[Source data]
--*--

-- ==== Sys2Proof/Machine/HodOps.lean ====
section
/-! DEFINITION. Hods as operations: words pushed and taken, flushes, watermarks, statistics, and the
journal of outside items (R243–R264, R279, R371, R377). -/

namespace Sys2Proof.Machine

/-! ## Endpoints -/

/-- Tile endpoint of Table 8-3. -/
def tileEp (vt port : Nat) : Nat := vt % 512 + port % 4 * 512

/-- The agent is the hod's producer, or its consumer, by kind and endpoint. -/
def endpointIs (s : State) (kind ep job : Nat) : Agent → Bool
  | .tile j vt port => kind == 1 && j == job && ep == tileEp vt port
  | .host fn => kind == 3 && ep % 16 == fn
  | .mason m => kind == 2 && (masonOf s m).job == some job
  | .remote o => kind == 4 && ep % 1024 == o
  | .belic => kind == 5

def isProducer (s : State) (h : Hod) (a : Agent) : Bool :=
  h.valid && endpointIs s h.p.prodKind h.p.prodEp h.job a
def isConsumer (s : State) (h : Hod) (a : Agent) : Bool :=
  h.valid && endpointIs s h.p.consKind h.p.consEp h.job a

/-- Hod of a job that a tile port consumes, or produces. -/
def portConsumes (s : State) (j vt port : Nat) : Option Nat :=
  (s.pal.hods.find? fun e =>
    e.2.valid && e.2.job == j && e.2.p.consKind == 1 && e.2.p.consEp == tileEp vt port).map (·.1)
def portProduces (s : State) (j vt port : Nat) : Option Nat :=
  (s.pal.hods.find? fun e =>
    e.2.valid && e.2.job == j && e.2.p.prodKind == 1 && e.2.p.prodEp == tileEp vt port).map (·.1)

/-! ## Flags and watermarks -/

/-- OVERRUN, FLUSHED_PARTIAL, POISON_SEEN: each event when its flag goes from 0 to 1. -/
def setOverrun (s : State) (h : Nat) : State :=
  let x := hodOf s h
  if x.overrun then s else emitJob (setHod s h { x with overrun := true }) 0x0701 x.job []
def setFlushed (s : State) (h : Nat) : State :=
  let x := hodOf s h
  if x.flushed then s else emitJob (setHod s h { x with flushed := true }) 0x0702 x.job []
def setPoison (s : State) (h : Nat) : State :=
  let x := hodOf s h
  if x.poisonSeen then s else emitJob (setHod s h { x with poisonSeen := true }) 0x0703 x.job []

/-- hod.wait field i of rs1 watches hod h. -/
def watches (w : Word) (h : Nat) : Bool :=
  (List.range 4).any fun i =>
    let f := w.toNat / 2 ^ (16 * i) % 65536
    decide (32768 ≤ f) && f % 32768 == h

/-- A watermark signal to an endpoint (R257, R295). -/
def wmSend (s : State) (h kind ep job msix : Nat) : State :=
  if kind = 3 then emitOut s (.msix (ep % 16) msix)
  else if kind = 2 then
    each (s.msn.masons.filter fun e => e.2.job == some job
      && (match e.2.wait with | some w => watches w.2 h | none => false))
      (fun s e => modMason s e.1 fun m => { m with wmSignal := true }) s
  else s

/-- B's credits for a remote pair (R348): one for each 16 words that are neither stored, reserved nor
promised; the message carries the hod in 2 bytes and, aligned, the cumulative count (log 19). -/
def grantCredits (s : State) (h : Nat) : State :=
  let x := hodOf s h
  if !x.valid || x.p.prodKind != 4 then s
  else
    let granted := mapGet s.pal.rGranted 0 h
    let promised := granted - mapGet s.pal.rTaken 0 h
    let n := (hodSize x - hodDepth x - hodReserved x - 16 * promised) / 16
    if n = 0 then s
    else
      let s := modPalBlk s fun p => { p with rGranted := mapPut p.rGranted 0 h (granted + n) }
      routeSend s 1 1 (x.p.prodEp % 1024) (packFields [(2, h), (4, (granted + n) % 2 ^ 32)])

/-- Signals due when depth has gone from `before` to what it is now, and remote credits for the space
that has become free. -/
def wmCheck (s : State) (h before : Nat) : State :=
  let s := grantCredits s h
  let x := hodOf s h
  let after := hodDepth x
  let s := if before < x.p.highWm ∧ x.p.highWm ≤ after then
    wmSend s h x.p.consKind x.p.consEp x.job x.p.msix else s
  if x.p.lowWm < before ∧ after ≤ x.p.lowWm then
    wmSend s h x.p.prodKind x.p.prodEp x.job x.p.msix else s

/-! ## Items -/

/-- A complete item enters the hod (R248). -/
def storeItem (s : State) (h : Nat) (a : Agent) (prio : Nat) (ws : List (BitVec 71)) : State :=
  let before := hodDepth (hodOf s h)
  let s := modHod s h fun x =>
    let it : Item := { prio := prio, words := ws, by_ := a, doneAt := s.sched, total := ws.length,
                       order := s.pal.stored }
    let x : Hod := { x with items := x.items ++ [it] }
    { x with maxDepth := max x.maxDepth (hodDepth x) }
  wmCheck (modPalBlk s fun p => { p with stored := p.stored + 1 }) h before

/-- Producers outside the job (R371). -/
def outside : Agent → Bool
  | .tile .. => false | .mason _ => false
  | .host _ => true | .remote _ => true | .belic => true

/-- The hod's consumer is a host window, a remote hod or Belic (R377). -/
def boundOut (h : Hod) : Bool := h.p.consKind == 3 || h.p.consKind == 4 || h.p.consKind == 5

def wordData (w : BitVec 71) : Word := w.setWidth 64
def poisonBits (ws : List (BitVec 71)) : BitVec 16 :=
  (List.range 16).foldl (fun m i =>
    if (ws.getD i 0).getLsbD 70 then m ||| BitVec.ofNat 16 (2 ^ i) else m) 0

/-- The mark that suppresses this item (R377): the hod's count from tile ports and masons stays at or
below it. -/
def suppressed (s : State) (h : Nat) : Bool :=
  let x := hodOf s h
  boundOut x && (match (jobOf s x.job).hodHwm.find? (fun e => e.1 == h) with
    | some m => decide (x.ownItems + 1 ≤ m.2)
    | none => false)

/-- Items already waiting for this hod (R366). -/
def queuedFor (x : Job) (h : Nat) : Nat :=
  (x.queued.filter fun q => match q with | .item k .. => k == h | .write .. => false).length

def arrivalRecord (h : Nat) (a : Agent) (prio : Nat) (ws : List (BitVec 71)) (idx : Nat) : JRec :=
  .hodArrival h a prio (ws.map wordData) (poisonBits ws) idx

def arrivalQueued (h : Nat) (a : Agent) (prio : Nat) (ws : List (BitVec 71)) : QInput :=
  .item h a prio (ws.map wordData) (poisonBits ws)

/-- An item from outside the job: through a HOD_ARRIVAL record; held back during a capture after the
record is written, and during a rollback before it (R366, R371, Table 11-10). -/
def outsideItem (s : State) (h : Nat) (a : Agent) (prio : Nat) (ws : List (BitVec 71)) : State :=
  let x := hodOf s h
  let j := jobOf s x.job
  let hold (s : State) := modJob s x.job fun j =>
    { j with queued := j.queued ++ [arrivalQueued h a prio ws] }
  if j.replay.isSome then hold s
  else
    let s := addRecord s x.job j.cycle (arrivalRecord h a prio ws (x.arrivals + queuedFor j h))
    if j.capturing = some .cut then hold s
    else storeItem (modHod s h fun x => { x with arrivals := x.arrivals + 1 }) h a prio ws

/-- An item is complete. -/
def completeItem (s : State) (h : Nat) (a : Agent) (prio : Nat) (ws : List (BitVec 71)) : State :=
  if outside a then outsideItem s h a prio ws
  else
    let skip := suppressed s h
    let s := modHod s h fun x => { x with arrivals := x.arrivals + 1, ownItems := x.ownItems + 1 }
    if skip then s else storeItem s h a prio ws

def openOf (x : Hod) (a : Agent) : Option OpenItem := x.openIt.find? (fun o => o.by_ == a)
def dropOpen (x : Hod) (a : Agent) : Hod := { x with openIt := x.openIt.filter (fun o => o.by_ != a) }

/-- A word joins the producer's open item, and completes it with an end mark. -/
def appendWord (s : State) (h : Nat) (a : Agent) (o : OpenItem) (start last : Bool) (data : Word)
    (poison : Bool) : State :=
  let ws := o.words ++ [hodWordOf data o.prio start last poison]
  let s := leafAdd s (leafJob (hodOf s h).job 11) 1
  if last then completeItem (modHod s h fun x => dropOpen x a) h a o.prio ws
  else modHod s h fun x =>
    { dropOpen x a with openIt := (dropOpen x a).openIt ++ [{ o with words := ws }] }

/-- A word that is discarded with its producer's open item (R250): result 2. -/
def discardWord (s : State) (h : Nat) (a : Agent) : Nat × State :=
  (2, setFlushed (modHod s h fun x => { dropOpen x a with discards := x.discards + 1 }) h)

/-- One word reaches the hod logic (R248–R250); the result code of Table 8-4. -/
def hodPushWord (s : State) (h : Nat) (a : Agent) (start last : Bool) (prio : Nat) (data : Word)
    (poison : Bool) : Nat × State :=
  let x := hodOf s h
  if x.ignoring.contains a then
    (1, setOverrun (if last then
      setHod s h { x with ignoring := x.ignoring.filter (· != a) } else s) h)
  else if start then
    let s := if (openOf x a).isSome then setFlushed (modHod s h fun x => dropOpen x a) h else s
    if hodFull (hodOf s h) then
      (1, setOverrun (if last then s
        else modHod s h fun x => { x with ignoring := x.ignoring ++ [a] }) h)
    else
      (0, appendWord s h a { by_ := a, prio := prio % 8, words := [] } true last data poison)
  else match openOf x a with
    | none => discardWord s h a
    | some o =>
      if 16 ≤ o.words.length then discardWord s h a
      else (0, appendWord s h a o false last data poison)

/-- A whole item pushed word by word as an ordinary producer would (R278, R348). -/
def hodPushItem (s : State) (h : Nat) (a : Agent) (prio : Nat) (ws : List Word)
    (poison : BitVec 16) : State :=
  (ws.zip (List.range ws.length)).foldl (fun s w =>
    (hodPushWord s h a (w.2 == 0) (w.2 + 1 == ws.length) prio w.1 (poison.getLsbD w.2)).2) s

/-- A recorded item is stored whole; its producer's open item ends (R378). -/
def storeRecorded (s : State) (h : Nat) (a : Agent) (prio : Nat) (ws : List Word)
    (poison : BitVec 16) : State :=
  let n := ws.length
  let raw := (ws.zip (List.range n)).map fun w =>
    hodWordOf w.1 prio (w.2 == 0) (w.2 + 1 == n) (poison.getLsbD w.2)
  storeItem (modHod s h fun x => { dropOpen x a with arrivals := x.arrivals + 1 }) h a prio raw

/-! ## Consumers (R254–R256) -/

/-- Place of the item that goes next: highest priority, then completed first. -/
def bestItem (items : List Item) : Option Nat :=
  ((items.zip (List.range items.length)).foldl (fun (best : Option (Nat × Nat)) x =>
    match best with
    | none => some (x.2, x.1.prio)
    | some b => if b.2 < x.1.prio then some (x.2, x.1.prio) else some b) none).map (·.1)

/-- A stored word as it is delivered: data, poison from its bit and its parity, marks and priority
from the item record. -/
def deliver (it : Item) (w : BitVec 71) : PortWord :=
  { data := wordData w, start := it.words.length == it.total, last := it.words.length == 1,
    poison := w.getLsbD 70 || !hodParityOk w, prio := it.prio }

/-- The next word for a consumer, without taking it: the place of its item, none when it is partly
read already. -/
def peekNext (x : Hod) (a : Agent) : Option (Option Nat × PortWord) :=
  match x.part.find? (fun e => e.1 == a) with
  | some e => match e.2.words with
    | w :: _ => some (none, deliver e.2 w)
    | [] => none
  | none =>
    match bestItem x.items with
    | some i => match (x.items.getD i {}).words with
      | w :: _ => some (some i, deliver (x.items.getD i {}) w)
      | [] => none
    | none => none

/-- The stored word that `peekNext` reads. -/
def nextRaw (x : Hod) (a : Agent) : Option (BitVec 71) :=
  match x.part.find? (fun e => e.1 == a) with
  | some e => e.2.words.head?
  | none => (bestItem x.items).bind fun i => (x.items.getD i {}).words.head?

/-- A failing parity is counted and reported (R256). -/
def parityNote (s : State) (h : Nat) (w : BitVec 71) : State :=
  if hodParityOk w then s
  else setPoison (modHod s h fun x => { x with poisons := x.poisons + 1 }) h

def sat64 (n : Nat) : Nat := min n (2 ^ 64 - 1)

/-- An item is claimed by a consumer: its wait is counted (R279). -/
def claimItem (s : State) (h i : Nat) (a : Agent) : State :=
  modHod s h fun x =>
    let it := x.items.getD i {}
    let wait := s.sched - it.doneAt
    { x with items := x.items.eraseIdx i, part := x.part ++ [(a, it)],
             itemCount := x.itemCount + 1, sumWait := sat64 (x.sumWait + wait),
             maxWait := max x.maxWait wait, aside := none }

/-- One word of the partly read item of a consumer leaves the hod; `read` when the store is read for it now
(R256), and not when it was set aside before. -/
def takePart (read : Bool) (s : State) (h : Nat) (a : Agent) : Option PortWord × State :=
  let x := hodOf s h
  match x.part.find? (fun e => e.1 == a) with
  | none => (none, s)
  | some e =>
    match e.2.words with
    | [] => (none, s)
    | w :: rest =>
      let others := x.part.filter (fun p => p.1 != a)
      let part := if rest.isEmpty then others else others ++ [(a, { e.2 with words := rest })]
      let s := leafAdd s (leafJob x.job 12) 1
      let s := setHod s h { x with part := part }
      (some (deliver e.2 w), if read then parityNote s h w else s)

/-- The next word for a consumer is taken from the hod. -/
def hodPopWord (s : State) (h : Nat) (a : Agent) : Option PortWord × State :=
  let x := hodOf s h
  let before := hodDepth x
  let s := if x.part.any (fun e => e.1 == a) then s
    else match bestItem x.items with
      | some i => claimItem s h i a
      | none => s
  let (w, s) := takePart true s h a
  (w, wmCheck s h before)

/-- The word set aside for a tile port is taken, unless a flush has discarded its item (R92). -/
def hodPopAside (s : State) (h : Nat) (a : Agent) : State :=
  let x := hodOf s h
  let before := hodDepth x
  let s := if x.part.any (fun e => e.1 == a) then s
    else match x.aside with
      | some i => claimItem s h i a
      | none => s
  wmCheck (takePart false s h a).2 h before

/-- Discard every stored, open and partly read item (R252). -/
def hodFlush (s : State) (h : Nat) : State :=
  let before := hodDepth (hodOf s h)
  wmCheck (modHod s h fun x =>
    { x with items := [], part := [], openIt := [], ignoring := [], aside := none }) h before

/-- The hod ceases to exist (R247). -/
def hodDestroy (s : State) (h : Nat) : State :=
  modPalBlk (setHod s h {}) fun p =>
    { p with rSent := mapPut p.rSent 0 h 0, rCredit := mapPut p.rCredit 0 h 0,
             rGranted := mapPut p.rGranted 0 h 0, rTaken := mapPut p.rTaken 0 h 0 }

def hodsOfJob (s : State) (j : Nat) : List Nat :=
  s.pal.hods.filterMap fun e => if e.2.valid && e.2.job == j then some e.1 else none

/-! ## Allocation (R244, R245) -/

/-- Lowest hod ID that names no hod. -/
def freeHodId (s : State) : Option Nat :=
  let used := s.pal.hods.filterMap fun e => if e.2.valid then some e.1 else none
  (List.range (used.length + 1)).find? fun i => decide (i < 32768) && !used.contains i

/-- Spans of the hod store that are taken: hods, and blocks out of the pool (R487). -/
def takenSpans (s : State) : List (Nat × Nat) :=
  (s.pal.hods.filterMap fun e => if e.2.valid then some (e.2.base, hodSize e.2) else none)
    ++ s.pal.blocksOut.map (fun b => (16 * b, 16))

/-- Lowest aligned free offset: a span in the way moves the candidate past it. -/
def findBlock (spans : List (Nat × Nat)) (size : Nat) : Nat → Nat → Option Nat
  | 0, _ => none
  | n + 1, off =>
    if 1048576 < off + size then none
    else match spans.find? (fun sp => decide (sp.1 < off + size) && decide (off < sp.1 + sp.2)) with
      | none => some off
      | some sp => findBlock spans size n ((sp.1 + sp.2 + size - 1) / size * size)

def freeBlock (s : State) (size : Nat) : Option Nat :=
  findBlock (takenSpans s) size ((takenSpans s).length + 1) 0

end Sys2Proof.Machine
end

--*--

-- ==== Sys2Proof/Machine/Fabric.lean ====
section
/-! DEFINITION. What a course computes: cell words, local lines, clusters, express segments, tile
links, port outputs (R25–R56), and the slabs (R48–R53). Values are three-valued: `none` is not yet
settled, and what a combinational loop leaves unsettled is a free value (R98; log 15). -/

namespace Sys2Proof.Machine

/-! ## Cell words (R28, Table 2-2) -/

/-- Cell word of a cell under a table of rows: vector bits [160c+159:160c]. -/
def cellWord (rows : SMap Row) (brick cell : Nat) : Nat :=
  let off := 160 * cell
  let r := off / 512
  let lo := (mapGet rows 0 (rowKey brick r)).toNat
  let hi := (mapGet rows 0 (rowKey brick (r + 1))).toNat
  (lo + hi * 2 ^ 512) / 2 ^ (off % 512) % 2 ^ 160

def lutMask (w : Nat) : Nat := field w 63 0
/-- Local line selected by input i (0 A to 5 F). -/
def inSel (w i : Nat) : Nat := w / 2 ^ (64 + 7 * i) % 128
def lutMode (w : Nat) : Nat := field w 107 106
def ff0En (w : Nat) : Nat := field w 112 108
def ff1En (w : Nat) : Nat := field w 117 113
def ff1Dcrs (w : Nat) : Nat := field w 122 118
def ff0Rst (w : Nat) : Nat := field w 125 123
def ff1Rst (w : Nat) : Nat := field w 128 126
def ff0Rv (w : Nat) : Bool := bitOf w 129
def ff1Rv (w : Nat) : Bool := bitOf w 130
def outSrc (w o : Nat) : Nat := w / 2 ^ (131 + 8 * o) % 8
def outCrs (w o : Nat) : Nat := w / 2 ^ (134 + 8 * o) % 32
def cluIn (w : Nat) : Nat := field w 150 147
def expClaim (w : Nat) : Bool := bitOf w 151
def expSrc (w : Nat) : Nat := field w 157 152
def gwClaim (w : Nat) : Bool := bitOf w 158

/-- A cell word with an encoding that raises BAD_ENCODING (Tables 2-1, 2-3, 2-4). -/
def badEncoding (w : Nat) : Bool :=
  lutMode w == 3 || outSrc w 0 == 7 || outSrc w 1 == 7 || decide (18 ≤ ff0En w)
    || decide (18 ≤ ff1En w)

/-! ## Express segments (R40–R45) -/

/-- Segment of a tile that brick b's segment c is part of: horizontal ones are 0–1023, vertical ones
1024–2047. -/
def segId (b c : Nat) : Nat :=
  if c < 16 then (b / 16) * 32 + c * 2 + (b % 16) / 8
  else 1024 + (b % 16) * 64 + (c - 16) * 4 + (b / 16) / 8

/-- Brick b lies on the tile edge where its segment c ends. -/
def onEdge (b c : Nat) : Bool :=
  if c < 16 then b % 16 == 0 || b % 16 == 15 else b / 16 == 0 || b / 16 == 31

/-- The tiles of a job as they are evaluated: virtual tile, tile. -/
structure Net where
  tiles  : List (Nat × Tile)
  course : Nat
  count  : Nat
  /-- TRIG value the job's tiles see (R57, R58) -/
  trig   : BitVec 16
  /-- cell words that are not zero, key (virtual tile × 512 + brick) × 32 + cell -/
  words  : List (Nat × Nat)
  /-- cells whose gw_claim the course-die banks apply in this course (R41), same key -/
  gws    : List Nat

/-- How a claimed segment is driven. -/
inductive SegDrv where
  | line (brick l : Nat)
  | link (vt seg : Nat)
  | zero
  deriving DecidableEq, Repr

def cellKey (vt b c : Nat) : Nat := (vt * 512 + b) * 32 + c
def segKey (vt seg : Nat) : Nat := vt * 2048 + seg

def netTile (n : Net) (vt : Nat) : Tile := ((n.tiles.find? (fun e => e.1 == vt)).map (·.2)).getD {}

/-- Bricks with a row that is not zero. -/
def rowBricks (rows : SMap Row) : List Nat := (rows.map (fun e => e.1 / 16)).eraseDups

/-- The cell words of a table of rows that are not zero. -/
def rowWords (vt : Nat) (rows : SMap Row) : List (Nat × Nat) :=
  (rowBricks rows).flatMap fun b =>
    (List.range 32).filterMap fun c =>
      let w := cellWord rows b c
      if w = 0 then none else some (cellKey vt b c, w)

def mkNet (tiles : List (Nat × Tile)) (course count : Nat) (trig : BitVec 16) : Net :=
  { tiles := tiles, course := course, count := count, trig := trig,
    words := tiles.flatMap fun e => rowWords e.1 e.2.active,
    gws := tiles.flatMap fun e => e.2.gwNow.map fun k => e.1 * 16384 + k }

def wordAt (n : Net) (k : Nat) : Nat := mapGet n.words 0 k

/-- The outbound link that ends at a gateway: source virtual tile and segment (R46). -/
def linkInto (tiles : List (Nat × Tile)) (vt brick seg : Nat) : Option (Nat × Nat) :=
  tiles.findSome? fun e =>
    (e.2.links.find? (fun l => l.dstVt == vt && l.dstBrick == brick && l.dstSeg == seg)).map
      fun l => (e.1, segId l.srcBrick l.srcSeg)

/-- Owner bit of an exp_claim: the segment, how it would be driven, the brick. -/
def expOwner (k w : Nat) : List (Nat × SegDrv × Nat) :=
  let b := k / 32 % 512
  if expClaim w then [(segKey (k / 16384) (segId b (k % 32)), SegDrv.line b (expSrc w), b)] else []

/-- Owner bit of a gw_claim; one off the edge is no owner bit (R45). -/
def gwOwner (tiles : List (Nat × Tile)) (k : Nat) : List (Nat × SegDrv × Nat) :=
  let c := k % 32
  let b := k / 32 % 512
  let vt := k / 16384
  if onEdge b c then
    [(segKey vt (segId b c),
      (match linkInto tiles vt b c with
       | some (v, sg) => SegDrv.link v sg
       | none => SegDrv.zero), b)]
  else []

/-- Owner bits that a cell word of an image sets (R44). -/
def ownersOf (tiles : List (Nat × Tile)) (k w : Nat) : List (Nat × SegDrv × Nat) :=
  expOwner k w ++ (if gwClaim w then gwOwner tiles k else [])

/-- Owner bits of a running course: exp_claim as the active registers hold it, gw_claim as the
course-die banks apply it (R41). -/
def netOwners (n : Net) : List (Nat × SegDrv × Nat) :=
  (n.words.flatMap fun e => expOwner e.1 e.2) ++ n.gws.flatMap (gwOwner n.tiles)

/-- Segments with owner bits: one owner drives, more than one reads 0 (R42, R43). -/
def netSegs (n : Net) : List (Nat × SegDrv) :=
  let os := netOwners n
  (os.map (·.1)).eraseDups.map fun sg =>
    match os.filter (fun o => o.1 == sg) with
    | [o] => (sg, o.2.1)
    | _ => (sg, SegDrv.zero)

--*--

- _Task details_
Scan the entries above. Copy each line that has the string "appendWord".

- _Expected output_
def appendWord (s : State) (h : Nat) (a : Agent) (o : OpenItem) (start last : Bool) (data : Word)
      (0, appendWord s h a { by_ := a, prio := prio % 8, words := [] } true last data poison)
      else (0, appendWord s h a o false last data poison)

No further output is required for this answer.